The ship was first sighted at the Bay of Thailand and intelligence agencies alerted the Australian government. But later the ship diverted its course and sailed towards the British Colombia Islands in Canada.

When the ship arrived in Canadian territorial waters, the Canadian authorities intercepted the ship and took its passengers in for questioning. While several passengers were granted asylum in Canada those with links to the former LTTE and those who had committed crimes are being investigated, sources said.

A few years back experts from law enforcement agencies from several countries met in Sri Lanka to discuss matters relating to human trafficking and other transnational crimes.

The then interior minister addressing the conference said human trafficking was an organised racket perpetrated by criminal networks involved in smuggling of drugs, armaments, money laundering, who had links with other terrorist groups.

He said priority had been given to human trafficking and that they were working in close co-operation with other states.

The loopholes relating to laws connected to human trafficking have been tightened. Fifty-two persons engaged in human smuggling have been arrested and prosecuted.

Attempts by gangs to smuggle people out of Sri Lanka have been thwarted in high seas due to vigilance shown by the Navy, he said.

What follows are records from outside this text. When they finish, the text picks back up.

@[simp] theorem State.raise_ssc (s : State) (d p evt : Nat) : (s.raise d p evt).ssc = s.ssc := by
  unfold State.raise
  extract_lets en t
  split
  · split
    · exact Eq.refl _
    · exact State.setEvent_ssc ..
  · split
    · exact State.present1_ssc ..
    · split
      · exact (State.sourceEvent_ssc ..).trans (State.setEvent_ssc ..)
      · exact State.setEvent_ssc ..

theorem State.icuAdd_ssl (s : State) (src n : Nat) : (s.icuAdd src n).1.ssl = s.ssl := by
  simp only [State.icuAdd]
  split
  · rfl
  · split <;> simp only [State.set_ssl]

theorem State.icuCount_ssl (s : State) (src n : Nat) : (s.icuCount src n).ssl = s.ssl := by
  simp only [State.icuCount]
  split
  · split <;> simp only [State.icuAdd_ssl, State.setReg_ssl]
  · exact State.icuAdd_ssl ..

@[simp] theorem State.sourceEvent_ssl (s : State) (src n : Nat) : (s.sourceEvent src n).ssl = s.ssl := by
  unfold State.sourceEvent
  split
  · exact State.icuCount_ssl ..
  · exact Eq.refl _

@[simp] theorem State.present1_ssl (s : State) (d p evt : Nat) : (s.present1 d p evt).ssl = s.ssl := by
  unfold State.present1
  extract_lets t
  have ht : t.ssl = s.ssl := (State.icuCount_ssl ..).trans (State.setEvent_ssl ..)
  split
  · exact (State.set_ssl ..).trans ht
  · exact ht

@[simp] theorem State.raise_ssl (s : State) (d p evt : Nat) : (s.raise d p evt).ssl = s.ssl := by
  unfold State.raise
  extract_lets en t
  split
  · split
    · exact Eq.refl _
    · exact State.setEvent_ssl ..
  · split
    · exact State.present1_ssl ..
    · split
      · exact (State.sourceEvent_ssl ..).trans (State.setEvent_ssl ..)
      · exact State.setEvent_ssl ..

theorem State.icuAdd_saf (s : State) (src n : Nat) : (s.icuAdd src n).1.saf = s.saf := by
  simp only [State.icuAdd]
  split
  · rfl
  · split <;> simp only [State.set_saf]

theorem State.icuCount_saf (s : State) (src n : Nat) : (s.icuCount src n).saf = s.saf := by
  simp only [State.icuCount]
  split
  · split <;> simp only [State.icuAdd_saf, State.setReg_saf]
  · exact State.icuAdd_saf ..

@[simp] theorem State.sourceEvent_saf (s : State) (src n : Nat) : (s.sourceEvent src n).saf = s.saf := by
  unfold State.sourceEvent
  split
  · exact State.icuCount_saf ..
  · exact Eq.refl _

@[simp] theorem State.present1_saf (s : State) (d p evt : Nat) : (s.present1 d p evt).saf = s.saf := by
  unfold State.present1
  extract_lets t
  have ht : t.saf = s.saf := (State.icuCount_saf ..).trans (State.setEvent_saf ..)
  split
  · exact (State.set_saf ..).trans ht
  · exact ht

@[simp] theorem State.raise_saf (s : State) (d p evt : Nat) : (s.raise d p evt).saf = s.saf := by
  unfold State.raise
  extract_lets en t
  split
  · split
    · exact Eq.refl _
    · exact State.setEvent_saf ..
  · split
    · exact State.present1_saf ..
    · split
      · exact (State.sourceEvent_saf ..).trans (State.setEvent_saf ..)
      · exact State.setEvent_saf ..

theorem State.icuAdd_hsp (s : State) (src n : Nat) : (s.icuAdd src n).1.hsp = s.hsp := by
  simp only [State.icuAdd]
  split
  · rfl
  · split <;> simp only [State.set_hsp]

theorem State.icuCount_hsp (s : State) (src n : Nat) : (s.icuCount src n).hsp = s.hsp := by
  simp only [State.icuCount]
  split
  · split <;> simp only [State.icuAdd_hsp, State.setReg_hsp]
  · exact State.icuAdd_hsp ..

@[simp] theorem State.sourceEvent_hsp (s : State) (src n : Nat) : (s.sourceEvent src n).hsp = s.hsp := by
  unfold State.sourceEvent
  split
  · exact State.icuCount_hsp ..
  · exact Eq.refl _

@[simp] theorem State.present1_hsp (s : State) (d p evt : Nat) : (s.present1 d p evt).hsp = s.hsp := by
  unfold State.present1
  extract_lets t
  have ht : t.hsp = s.hsp := (State.icuCount_hsp ..).trans (State.setEvent_hsp ..)
  split
  · exact (State.set_hsp ..).trans ht
  · exact ht

@[simp] theorem State.raise_hsp (s : State) (d p evt : Nat) : (s.raise d p evt).hsp = s.hsp := by
  unfold State.raise
  extract_lets en t
  split
  · split
    · exact Eq.refl _
    · exact State.setEvent_hsp ..
  · split
    · exact State.present1_hsp ..
    · split
      · exact (State.sourceEvent_hsp ..).trans (State.setEvent_hsp ..)
      · exact State.setEvent_hsp ..

theorem State.icuAdd_htw (s : State) (src n : Nat) : (s.icuAdd src n).1.htw = s.htw := by
  simp only [State.icuAdd]
  split
  · rfl
  · split <;> simp only [State.set_htw]

theorem State.icuCount_htw (s : State) (src n : Nat) : (s.icuCount src n).htw = s.htw := by
  simp only [State.icuCount]
  split
  · split <;> simp only [State.icuAdd_htw, State.setReg_htw]
  · exact State.icuAdd_htw ..
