-- ==== Sys2Proof/Laws/KeptWatchState.lean ====
section
/-! SUPPORT. What the operations of Machine/WatchState.lean leave alone. -/

namespace Sys2Proof.Machine

@[simp] theorem State.setWatchState_kept (s : State) (d p st : Nat) : (State.setWatchState s d p st).kept = s.kept := by
  simp only [State.setWatchState]
  repeat' split
  all_goals simp (disch := first | (intros; (repeat' split) <;> simp; done) | fail) [-List.foldl_cons, -List.foldl_nil]

@[simp] theorem State.skipProbe_kept (s : State) (d : Nat) : (State.skipProbe s d).kept = s.kept := by
  simp only [State.skipProbe]
  repeat' split
  all_goals simp (disch := first | (intros; (repeat' split) <;> simp; done) | fail) [-List.foldl_cons, -List.foldl_nil]

@[simp] theorem State.dropWaiting_kept (s : State) (d p : Nat) : (State.dropWaiting s d p).kept = s.kept := by
  simp only [State.dropWaiting]
  repeat' split
  all_goals simp (disch := first | (intros; (repeat' split) <;> simp; done) | fail) [-List.foldl_cons, -List.foldl_nil]

@[simp] theorem State.enterLearn_kept (s : State) (d p : Nat) : (State.enterLearn s d p).kept = s.kept := by
  simp only [State.enterLearn]
  repeat' split
  all_goals simp (disch := first | (intros; (repeat' split) <;> simp; done) | fail) [-List.foldl_cons, -List.foldl_nil]

@[simp] theorem State.armOrLearn_kept (s : State) (d p : Nat) : (State.armOrLearn s d p).kept = s.kept := by
  simp only [State.armOrLearn]
  repeat' split
  all_goals simp (disch := first | (intros; (repeat' split) <;> simp; done) | fail) [-List.foldl_cons, -List.foldl_nil]

@[simp] theorem State.suspendWatch_kept (s : State) (d p : Nat) : (State.suspendWatch s d p).kept = s.kept := by
  simp only [State.suspendWatch]
  repeat' split
  all_goals simp (disch := first | (intros; (repeat' split) <;> simp; done) | fail) [-List.foldl_cons, -List.foldl_nil]

@[simp] theorem State.resumeWatch_kept (s : State) (d p : Nat) : (State.resumeWatch s d p).kept = s.kept := by
  simp only [State.resumeWatch]
  repeat' split
  all_goals simp (disch := first | (intros; (repeat' split) <;> simp; done) | fail) [-List.foldl_cons, -List.foldl_nil]

@[simp] theorem State.watchSync_kept (s : State) (d p : Nat) : (State.watchSync s d p).kept = s.kept := by
  simp only [State.watchSync]
  repeat' split
  all_goals simp (disch := first | (intros; (repeat' split) <;> simp; done) | fail) [-List.foldl_cons, -List.foldl_nil]

@[simp] theorem State.watchSyncDie_kept (s : State) (d : Nat) : (State.watchSyncDie s d).kept = s.kept := by
  simp only [State.watchSyncDie]
  repeat' split
  all_goals simp (disch := first | (intros; (repeat' split) <;> simp; done) | fail) [-List.foldl_cons, -List.foldl_nil]

@[simp] theorem State.watchSyncAll_kept (s : State) : (State.watchSyncAll s).kept = s.kept := by
  simp only [State.watchSyncAll]
  repeat' split
  all_goals simp (disch := first | (intros; (repeat' split) <;> simp; done) | fail) [-List.foldl_cons, -List.foldl_nil]

@[simp] theorem State.reclass_kept (s : State) (d p : Nat) : (State.reclass s d p).kept = s.kept := by
  simp only [State.reclass]
  repeat' split
  all_goals simp (disch := first | (intros; (repeat' split) <;> simp; done) | fail) [-List.foldl_cons, -List.foldl_nil]

@[simp] theorem State.watchCommit_kept (s : State) (d p : Nat) (changed : Bool) : (State.watchCommit s d p changed).kept = s.kept := by
  simp only [State.watchCommit]
  repeat' split
  all_goals simp (disch := first | (intros; (repeat' split) <;> simp; done) | fail) [-List.foldl_cons, -List.foldl_nil]

@[simp] theorem State.sendWatch_kept (s : State) (d p cls time : Nat) (body : List Word) : (State.sendWatch s d p cls time body).kept = s.kept := by
  simp only [State.sendWatch]
  repeat' split
  all_goals simp (disch := first | (intros; (repeat' split) <;> simp; done) | fail) [-List.foldl_cons, -List.foldl_nil]

@[simp] theorem State.flushHeld_kept : ∀ (l : List (Nat × Nat)) (s : State), (State.flushHeld l s).kept = s.kept
  | [], s => by simp [State.flushHeld]
  | (t, k) :: l, s => by
    simp only [State.flushHeld]
    repeat' split
    all_goals simp [State.flushHeld_kept l]

@[simp] theorem State.flushWatch_kept (s : State) : (State.flushWatch s).kept = s.kept := by
  simp only [State.flushWatch]
  repeat' split
  all_goals simp (disch := first | (intros; (repeat' split) <;> simp; done) | fail) [-List.foldl_cons, -List.foldl_nil]

@[simp] theorem State.startProbes_kept (d : Nat) : ∀ (n : Nat) (s : State), (State.startProbes d n s).kept = s.kept
  | 0, s => by simp [State.startProbes]
  | n + 1, s => by
    simp only [State.startProbes]
    repeat' split
    all_goals simp [State.startProbes_kept d n]

@[simp] theorem State.startWatchProbe_kept (s : State) (d : Nat) : (State.startWatchProbe s d).kept = s.kept := by
  simp only [State.startWatchProbe]
  repeat' split
  all_goals simp (disch := first | (intros; (repeat' split) <;> simp; done) | fail) [-List.foldl_cons, -List.foldl_nil]

end Sys2Proof.Machine
end

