-- ==== Sys2Proof/Laws/KeptExchEnd.lean ====
section
/-! SUPPORT. What the operations of Machine/ExchEnd.lean leave alone. -/

namespace Sys2Proof.Machine

@[simp] theorem State.exchRecord_kept (s : State) (d p : Nat) (e : Exch) (r : Result) : (State.exchRecord s d p e r).kept = s.kept := by
  simp only [State.exchRecord]
  repeat' split
  all_goals simp (disch := first | (intros; (repeat' split) <;> simp; done) | fail) [-List.foldl_cons, -List.foldl_nil]

@[simp] theorem State.sendChange_kept (s : State) (d : Nat) (m : Member) (time : Nat) (note : Note) (payload : List Word) : (State.sendChange s d m time note payload).kept = s.kept := by
  simp only [State.sendChange]
  repeat' split
  all_goals simp (disch := first | (intros; (repeat' split) <;> simp; done) | fail) [-List.foldl_cons, -List.foldl_nil]

@[simp] theorem State.roundRecords_kept (s : State) (d p : Nat) (e : Exch) (status : Nat) : (State.roundRecords s d p e status).kept = s.kept := by
  simp only [State.roundRecords]
  repeat' split
  all_goals simp (disch := first | (intros; (repeat' split) <;> simp; done) | fail) [-List.foldl_cons, -List.foldl_nil]

@[simp] theorem State.roundStatus_kept (s : State) (d p : Nat) (e : Exch) (status : Nat) : (State.roundStatus s d p e status).kept = s.kept := by
  simp only [State.roundStatus]
  repeat' split
  all_goals simp (disch := first | (intros; (repeat' split) <;> simp; done) | fail) [-List.foldl_cons, -List.foldl_nil]

@[simp] theorem State.saturated_kept (s : State) (d p : Nat) : (State.saturated s d p).kept = s.kept := by
  simp only [State.saturated]
  repeat' split
  all_goals simp (disch := first | (intros; (repeat' split) <;> simp; done) | fail) [-List.foldl_cons, -List.foldl_nil]

@[simp] theorem State.chainReport_kept (s : State) (d p : Nat) (e : Exch) : (State.chainReport s d p e).kept = s.kept := by
  simp only [State.chainReport]
  repeat' split
  all_goals simp (disch := first | (intros; (repeat' split) <;> simp; done) | fail) [-List.foldl_cons, -List.foldl_nil]

@[simp] theorem State.releaseListeners_kept (s : State) (ns : List Nat) : (State.releaseListeners s ns).kept = s.kept := by
  simp only [State.releaseListeners]
  repeat' split
  all_goals simp (disch := first | (intros; (repeat' split) <;> simp; done) | fail) [-List.foldl_cons, -List.foldl_nil]

@[simp] theorem State.refDone_kept (s : State) (o : Origin) : (State.refDone s o).kept = s.kept := by
  simp only [State.refDone]
  repeat' split
  all_goals simp (disch := first | (intros; (repeat' split) <;> simp; done) | fail) [-List.foldl_cons, -List.foldl_nil]

@[simp] theorem State.wantListener_kept (s : State) (k : Nat) : (State.wantListener s k).kept = s.kept := by
  simp only [State.wantListener]
  repeat' split
  all_goals simp (disch := first | (intros; (repeat' split) <;> simp; done) | fail) [-List.foldl_cons, -List.foldl_nil]

@[simp] theorem State.takeListeners_kept (s : State) (d p : Nat) (partner : Option Nat) (m : Member) : (State.takeListeners s d p partner m).1.kept = s.kept := by
  simp only [State.takeListeners]
  repeat' split
  all_goals simp (disch := first | (intros; (repeat' split) <;> simp; done) | fail) [-List.foldl_cons, -List.foldl_nil]

@[simp] theorem State.wantMember_kept (s : State) (d p : Nat) (partner : Option Nat) (m : Member) : (State.wantMember s d p partner m).kept = s.kept := by
  simp only [State.wantMember]
  repeat' split
  all_goals simp (disch := first | (intros; (repeat' split) <;> simp; done) | fail) [-List.foldl_cons, -List.foldl_nil]

@[simp] theorem State.exchFieldOff_kept (s : State) (d p : Nat) (e : Exch) (abort : Bool) : (State.exchFieldOff s d p e abort).kept = s.kept := by
  simp only [State.exchFieldOff]
  repeat' split
  all_goals simp (disch := first | (intros; (repeat' split) <;> simp; done) | fail) [-List.foldl_cons, -List.foldl_nil]

@[simp] theorem State.exchBoundary_kept (s : State) (d p : Nat) (e : Exch) : (State.exchBoundary s d p e).kept = s.kept := by
  simp only [State.exchBoundary]
  repeat' split
  all_goals simp (disch := first | (intros; (repeat' split) <;> simp; done) | fail) [-List.foldl_cons, -List.foldl_nil]

@[simp] theorem State.beginHold_kept (s : State) (d p : Nat) : (State.beginHold s d p).kept = s.kept := by
  simp only [State.beginHold]
  repeat' split
  all_goals simp (disch := first | (intros; (repeat' split) <;> simp; done) | fail) [-List.foldl_cons, -List.foldl_nil]

@[simp] theorem State.memberRecords_kept (s : State) (d p : Nat) (e : Exch) (r : Result) : (State.memberRecords s d p e r).kept = s.kept := by
  simp only [State.memberRecords]
  repeat' split
  all_goals simp (disch := first | (intros; (repeat' split) <;> simp; done) | fail) [-List.foldl_cons, -List.foldl_nil]

@[simp] theorem State.finishTail_kept (s : State) (d p : Nat) (e : Exch) (r : Result) : (State.finishTail s d p e r).kept = s.kept := by
  simp only [State.finishTail]
  repeat' split
  all_goals simp (disch := first | (intros; (repeat' split) <;> simp; done) | fail) [-List.foldl_cons, -List.foldl_nil]

@[simp] theorem State.finish_kept (s : State) (d p : Nat) (r : Result) : (State.finish s d p r).kept = s.kept := by
  simp only [State.finish]
  repeat' split
  all_goals simp (disch := first | (intros; (repeat' split) <;> simp; done) | fail) [-List.foldl_cons, -List.foldl_nil]

@[simp] theorem State.roundsWritten_kept (s : State) : (State.roundsWritten s).kept = s.kept := by
  simp only [State.roundsWritten]
  repeat' split
  all_goals simp (disch := first | (intros; (repeat' split) <;> simp; done) | fail) [-List.foldl_cons, -List.foldl_nil]

@[simp] theorem State.freshBytes_kept : ∀ (n : Nat) (s : State), (State.freshBytes n s).1.kept = s.kept
  | 0, s => by simp [State.freshBytes]
  | n + 1, s => by simp [State.freshBytes, State.freshBytes_kept n]

@[simp] theorem State.cutAct_kept (s : State) (a : Act) : (State.cutAct s a).1.kept = s.kept := by
  simp only [State.cutAct]
  repeat' split
  all_goals simp (disch := first | (intros; (repeat' split) <;> simp; done) | fail) [-List.foldl_cons, -List.foldl_nil]

@[simp] theorem State.cutReply_kept (s : State) (e : Exch) : (State.cutReply s e).1.kept = s.kept := by
  simp only [State.cutReply]
  repeat' split
  all_goals simp (disch := first | (intros; (repeat' split) <;> simp; done) | fail) [-List.foldl_cons, -List.foldl_nil]

@[simp] theorem State.freshPick_kept : ∀ (l : List Nat) (s : State), (State.freshPick l s).1.kept = s.kept
  | [], s => by simp [State.freshPick]
  | _ :: l, s => by simp [State.freshPick, State.freshPick_kept l]

@[simp] theorem State.cutSat_kept (s : State) (d p : Nat) (e : Exch) : (State.cutSat s d p e).kept = s.kept := by
  simp only [State.cutSat]
  repeat' split
  all_goals simp (disch := first | (intros; (repeat' split) <;> simp; done) | fail) [-List.foldl_cons, -List.foldl_nil]

@[simp] theorem State.storeRx_kept (s : State) (d : Nat) (m : Member) (bs : List Byte) : (State.storeRx s d m bs).kept = s.kept := by
  simp only [State.storeRx]
  repeat' split
  all_goals simp (disch := first | (intros; (repeat' split) <;> simp; done) | fail) [-List.foldl_cons, -List.foldl_nil]

@[simp] theorem State.abortExch_kept (s : State) (d p status : Nat) : (State.abortExch s d p status).kept = s.kept := by
  simp only [State.abortExch]
  repeat' split
  all_goals simp (disch := first | (intros; (repeat' split) <;> simp; done) | fail) [-List.foldl_cons, -List.foldl_nil]

@[simp] theorem State.dropProbe_kept (s : State) (d p : Nat) (abort : Bool) : (State.dropProbe s d p abort).kept = s.kept := by
  simp only [State.dropProbe]
  repeat' split
  all_goals simp (disch := first | (intros; (repeat' split) <;> simp; done) | fail) [-List.foldl_cons, -List.foldl_nil]

@[simp] theorem State.endCw_kept (s : State) (d sl : Nat) (abort : Bool) : (State.endCw s d sl abort).kept = s.kept := by
  simp only [State.endCw]
  repeat' split
  all_goals simp (disch := first | (intros; (repeat' split) <;> simp; done) | fail) [-List.foldl_cons, -List.foldl_nil]

@[simp] theorem State.endWork_kept (s : State) (key status : Nat) : (State.endWork s key status).kept = s.kept := by
  simp only [State.endWork]
  repeat' split
  all_goals simp (disch := first | (intros; (repeat' split) <;> simp; done) | fail) [-List.foldl_cons, -List.foldl_nil]

@[simp] theorem State.loseListener_kept (s : State) (n : Nat) : (State.loseListener s n).kept = s.kept := by
  simp only [State.loseListener]
  repeat' split
  all_goals simp (disch := first | (intros; (repeat' split) <;> simp; done) | fail) [-List.foldl_cons, -List.foldl_nil]

@[simp] theorem State.faultSlice_kept (s : State) (d sl code : Nat) : (State.faultSlice s d sl code).kept = s.kept := by
  simp only [State.faultSlice]
  repeat' split
  all_goals simp (disch := first | (intros; (repeat' split) <;> simp; done) | fail) [-List.foldl_cons, -List.foldl_nil]

end Sys2Proof.Machine
end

The minister highlighted the tragedy of 400 people who drowned along with the vessel in 2002. Representatives from countries such as Afghanistan, Australia, Austria, Bangladesh, Bhutan, Cambodia, China, Fiji, France, India, Indonesia, Iran, Japan, South Korea, Malaysia, Mongolia, Myanmar, Nauru, Nepal, New Caledonia, New Zealand, Pakistan, Papua New Guinea, Philippines, Samoa, Singapore, Solomon Island, Switzerland, Syria, Thailand, Timer, Turkey, Vanity, Vietnam, Carbide took part in the discussions.